#### Action item
Which lines run from the line with "(List.range n).all fun" through the line with "AUDROOT (R380). -/" in the entries below? Print them exactly, both ends included, and nothing more.

#### Task data
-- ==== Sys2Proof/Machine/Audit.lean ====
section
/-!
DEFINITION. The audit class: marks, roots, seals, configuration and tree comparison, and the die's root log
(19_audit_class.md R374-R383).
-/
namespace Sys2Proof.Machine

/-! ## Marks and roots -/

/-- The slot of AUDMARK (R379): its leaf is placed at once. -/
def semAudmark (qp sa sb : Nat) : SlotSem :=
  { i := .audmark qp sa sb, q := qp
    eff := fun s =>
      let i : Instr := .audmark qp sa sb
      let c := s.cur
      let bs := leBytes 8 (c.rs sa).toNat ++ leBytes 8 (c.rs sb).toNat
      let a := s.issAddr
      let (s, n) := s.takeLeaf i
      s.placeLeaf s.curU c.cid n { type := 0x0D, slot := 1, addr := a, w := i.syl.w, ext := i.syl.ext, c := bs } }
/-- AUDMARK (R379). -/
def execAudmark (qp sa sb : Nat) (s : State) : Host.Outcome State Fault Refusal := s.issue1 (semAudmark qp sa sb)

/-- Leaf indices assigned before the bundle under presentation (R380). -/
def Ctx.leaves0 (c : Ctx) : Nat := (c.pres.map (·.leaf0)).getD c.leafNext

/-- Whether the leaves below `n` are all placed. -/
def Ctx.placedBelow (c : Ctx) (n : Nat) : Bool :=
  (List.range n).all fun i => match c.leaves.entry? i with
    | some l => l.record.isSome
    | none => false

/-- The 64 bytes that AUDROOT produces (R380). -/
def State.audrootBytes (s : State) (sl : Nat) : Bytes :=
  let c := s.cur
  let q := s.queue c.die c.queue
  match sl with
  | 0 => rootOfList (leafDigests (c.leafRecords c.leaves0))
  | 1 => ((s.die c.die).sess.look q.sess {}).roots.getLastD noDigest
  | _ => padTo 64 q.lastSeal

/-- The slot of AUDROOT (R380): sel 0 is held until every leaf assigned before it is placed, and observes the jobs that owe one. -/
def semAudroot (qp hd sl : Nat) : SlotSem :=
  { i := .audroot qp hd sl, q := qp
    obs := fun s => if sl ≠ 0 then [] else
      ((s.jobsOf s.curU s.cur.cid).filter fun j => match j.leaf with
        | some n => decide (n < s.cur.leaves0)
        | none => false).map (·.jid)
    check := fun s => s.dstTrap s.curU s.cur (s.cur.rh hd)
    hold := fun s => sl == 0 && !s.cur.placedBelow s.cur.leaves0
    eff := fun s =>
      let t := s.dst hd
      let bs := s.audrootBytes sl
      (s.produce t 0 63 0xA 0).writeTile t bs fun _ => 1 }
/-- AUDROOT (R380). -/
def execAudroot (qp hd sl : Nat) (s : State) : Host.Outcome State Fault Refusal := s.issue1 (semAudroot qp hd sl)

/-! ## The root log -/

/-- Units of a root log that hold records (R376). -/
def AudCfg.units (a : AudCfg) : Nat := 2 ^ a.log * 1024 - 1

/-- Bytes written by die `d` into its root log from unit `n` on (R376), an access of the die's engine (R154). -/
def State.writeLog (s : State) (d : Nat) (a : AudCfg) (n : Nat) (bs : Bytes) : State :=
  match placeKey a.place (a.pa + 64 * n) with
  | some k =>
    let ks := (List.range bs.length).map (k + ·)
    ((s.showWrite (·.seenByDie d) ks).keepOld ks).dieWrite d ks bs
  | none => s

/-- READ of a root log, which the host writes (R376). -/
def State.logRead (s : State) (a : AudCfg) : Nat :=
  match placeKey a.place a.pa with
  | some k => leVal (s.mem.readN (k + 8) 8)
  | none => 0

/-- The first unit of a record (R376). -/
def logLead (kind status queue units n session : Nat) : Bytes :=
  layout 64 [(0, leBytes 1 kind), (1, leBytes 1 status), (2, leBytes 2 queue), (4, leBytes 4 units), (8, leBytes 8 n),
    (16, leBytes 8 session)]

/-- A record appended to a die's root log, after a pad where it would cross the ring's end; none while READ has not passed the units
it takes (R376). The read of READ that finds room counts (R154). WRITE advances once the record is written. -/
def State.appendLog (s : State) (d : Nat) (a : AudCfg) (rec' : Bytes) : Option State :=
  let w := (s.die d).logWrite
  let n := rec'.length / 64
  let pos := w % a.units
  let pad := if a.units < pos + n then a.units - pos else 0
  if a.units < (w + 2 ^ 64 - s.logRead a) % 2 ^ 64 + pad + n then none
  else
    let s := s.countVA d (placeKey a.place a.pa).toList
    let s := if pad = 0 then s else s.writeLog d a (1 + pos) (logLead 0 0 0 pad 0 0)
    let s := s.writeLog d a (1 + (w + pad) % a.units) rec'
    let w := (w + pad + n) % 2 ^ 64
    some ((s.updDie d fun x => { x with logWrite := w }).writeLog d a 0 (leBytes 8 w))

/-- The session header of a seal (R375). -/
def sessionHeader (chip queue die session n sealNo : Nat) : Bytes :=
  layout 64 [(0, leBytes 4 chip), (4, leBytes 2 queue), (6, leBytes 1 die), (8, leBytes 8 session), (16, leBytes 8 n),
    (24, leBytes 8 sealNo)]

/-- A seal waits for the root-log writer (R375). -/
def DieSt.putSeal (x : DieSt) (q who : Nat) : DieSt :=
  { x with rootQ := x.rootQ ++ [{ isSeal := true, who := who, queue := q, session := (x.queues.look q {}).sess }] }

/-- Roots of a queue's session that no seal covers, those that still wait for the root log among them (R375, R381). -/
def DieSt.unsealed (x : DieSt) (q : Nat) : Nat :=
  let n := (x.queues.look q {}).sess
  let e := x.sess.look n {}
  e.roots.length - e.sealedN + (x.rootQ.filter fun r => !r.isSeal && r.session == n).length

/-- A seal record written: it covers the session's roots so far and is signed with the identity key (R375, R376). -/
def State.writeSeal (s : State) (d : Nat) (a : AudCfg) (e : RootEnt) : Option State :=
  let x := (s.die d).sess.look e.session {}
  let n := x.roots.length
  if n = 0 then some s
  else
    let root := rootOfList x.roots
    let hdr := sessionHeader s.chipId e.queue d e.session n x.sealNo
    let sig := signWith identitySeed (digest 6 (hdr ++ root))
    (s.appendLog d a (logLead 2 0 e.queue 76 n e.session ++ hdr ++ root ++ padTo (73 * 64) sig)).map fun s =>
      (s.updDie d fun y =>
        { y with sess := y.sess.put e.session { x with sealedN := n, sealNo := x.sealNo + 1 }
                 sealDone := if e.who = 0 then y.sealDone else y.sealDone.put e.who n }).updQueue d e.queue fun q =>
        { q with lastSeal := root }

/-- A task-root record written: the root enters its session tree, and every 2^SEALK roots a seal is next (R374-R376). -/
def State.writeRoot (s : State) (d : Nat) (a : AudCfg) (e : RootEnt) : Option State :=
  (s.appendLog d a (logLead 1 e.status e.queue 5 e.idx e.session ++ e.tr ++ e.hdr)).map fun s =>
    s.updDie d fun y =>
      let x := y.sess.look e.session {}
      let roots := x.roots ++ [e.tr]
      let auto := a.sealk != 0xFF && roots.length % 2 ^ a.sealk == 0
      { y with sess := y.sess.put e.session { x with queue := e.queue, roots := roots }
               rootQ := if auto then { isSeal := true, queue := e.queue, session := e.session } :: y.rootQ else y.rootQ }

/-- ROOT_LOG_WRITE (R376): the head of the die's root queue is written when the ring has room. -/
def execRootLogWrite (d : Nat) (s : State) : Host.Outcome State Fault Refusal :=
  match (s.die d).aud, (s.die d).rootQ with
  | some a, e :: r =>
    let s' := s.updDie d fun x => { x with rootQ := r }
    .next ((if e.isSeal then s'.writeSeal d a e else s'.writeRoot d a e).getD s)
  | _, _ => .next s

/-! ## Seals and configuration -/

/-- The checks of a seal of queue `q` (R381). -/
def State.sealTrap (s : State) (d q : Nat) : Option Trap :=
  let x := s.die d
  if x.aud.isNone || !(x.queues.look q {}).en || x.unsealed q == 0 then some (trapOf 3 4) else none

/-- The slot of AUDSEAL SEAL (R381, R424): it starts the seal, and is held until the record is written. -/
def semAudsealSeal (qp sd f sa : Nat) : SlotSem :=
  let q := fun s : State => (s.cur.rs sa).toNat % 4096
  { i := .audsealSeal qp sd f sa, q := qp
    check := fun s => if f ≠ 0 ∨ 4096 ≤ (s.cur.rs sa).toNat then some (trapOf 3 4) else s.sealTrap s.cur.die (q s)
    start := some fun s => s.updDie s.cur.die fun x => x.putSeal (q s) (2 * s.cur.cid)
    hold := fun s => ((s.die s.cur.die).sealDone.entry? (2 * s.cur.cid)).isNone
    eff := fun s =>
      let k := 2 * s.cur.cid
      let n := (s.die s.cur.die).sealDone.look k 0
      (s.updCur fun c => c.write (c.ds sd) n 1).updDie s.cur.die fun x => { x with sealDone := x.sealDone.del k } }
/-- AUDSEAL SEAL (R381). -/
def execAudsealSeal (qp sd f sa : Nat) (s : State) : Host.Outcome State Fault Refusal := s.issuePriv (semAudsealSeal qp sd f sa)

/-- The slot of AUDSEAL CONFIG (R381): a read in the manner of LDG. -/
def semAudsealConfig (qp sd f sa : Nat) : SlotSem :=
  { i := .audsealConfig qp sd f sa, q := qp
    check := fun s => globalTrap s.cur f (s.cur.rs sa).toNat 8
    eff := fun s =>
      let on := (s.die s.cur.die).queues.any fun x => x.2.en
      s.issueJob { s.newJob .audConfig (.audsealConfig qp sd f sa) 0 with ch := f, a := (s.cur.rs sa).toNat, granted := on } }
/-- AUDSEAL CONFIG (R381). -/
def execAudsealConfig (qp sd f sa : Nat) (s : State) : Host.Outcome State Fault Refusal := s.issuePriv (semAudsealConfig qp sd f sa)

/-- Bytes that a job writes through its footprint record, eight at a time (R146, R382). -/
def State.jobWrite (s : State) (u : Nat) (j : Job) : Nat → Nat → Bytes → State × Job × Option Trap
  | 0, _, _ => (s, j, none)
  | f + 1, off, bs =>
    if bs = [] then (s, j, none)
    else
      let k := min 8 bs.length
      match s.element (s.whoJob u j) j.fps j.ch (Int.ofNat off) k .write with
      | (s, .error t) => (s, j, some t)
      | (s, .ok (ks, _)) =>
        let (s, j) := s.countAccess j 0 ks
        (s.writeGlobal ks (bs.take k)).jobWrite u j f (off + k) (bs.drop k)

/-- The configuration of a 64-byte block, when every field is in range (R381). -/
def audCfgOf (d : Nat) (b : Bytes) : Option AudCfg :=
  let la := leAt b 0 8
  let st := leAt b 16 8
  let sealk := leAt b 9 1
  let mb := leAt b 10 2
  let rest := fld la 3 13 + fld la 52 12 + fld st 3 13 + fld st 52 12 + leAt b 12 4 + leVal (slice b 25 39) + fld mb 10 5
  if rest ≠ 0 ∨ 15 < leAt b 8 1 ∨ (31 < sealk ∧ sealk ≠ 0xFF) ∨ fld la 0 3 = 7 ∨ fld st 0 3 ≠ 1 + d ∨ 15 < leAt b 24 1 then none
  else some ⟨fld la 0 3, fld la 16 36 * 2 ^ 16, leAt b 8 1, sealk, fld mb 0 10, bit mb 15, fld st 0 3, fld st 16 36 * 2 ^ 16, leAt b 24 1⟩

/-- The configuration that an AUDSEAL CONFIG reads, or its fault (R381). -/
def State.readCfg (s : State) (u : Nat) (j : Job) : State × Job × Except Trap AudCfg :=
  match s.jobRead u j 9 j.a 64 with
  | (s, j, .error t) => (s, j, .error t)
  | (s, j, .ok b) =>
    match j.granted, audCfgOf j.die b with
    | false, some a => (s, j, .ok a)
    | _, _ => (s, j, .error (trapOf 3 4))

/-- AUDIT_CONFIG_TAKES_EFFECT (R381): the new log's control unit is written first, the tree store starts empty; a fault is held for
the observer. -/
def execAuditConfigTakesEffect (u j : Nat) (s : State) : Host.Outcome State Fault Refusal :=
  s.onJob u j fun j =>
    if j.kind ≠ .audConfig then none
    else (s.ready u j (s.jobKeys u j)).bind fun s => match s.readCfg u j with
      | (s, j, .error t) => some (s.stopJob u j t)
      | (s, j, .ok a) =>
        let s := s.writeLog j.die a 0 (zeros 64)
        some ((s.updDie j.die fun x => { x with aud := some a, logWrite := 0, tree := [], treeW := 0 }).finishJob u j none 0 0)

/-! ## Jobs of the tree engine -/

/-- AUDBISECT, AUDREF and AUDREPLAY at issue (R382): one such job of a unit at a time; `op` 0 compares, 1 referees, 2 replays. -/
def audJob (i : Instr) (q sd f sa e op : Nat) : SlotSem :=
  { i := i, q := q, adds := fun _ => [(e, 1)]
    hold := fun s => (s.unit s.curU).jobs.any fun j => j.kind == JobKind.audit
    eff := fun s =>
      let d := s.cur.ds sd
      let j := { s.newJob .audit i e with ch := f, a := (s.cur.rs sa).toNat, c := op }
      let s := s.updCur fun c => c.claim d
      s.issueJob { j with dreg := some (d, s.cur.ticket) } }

#### Exercise solution
  (List.range n).all fun i => match c.leaves.entry? i with
    | some l => l.record.isSome
    | none => false

/-- The 64 bytes that AUDROOT produces (R380). -/
def State.audrootBytes (s : State) (sl : Nat) : Bytes :=
  let c := s.cur
  let q := s.queue c.die c.queue
  match sl with
  | 0 => rootOfList (leafDigests (c.leafRecords c.leaves0))
  | 1 => ((s.die c.die).sess.look q.sess {}).roots.getLastD noDigest
  | _ => padTo 64 q.lastSeal

/-- The slot of AUDROOT (R380): sel 0 is held until every leaf assigned before it is placed, and observes the jobs that owe one. -/
def semAudroot (qp hd sl : Nat) : SlotSem :=
  { i := .audroot qp hd sl, q := qp
    obs := fun s => if sl ≠ 0 then [] else
      ((s.jobsOf s.curU s.cur.cid).filter fun j => match j.leaf with
        | some n => decide (n < s.cur.leaves0)
        | none => false).map (·.jid)
    check := fun s => s.dstTrap s.curU s.cur (s.cur.rh hd)
    hold := fun s => sl == 0 && !s.cur.placedBelow s.cur.leaves0
    eff := fun s =>
      let t := s.dst hd
      let bs := s.audrootBytes sl
      (s.produce t 0 63 0xA 0).writeTile t bs fun _ => 1 }
/-- AUDROOT (R380). -/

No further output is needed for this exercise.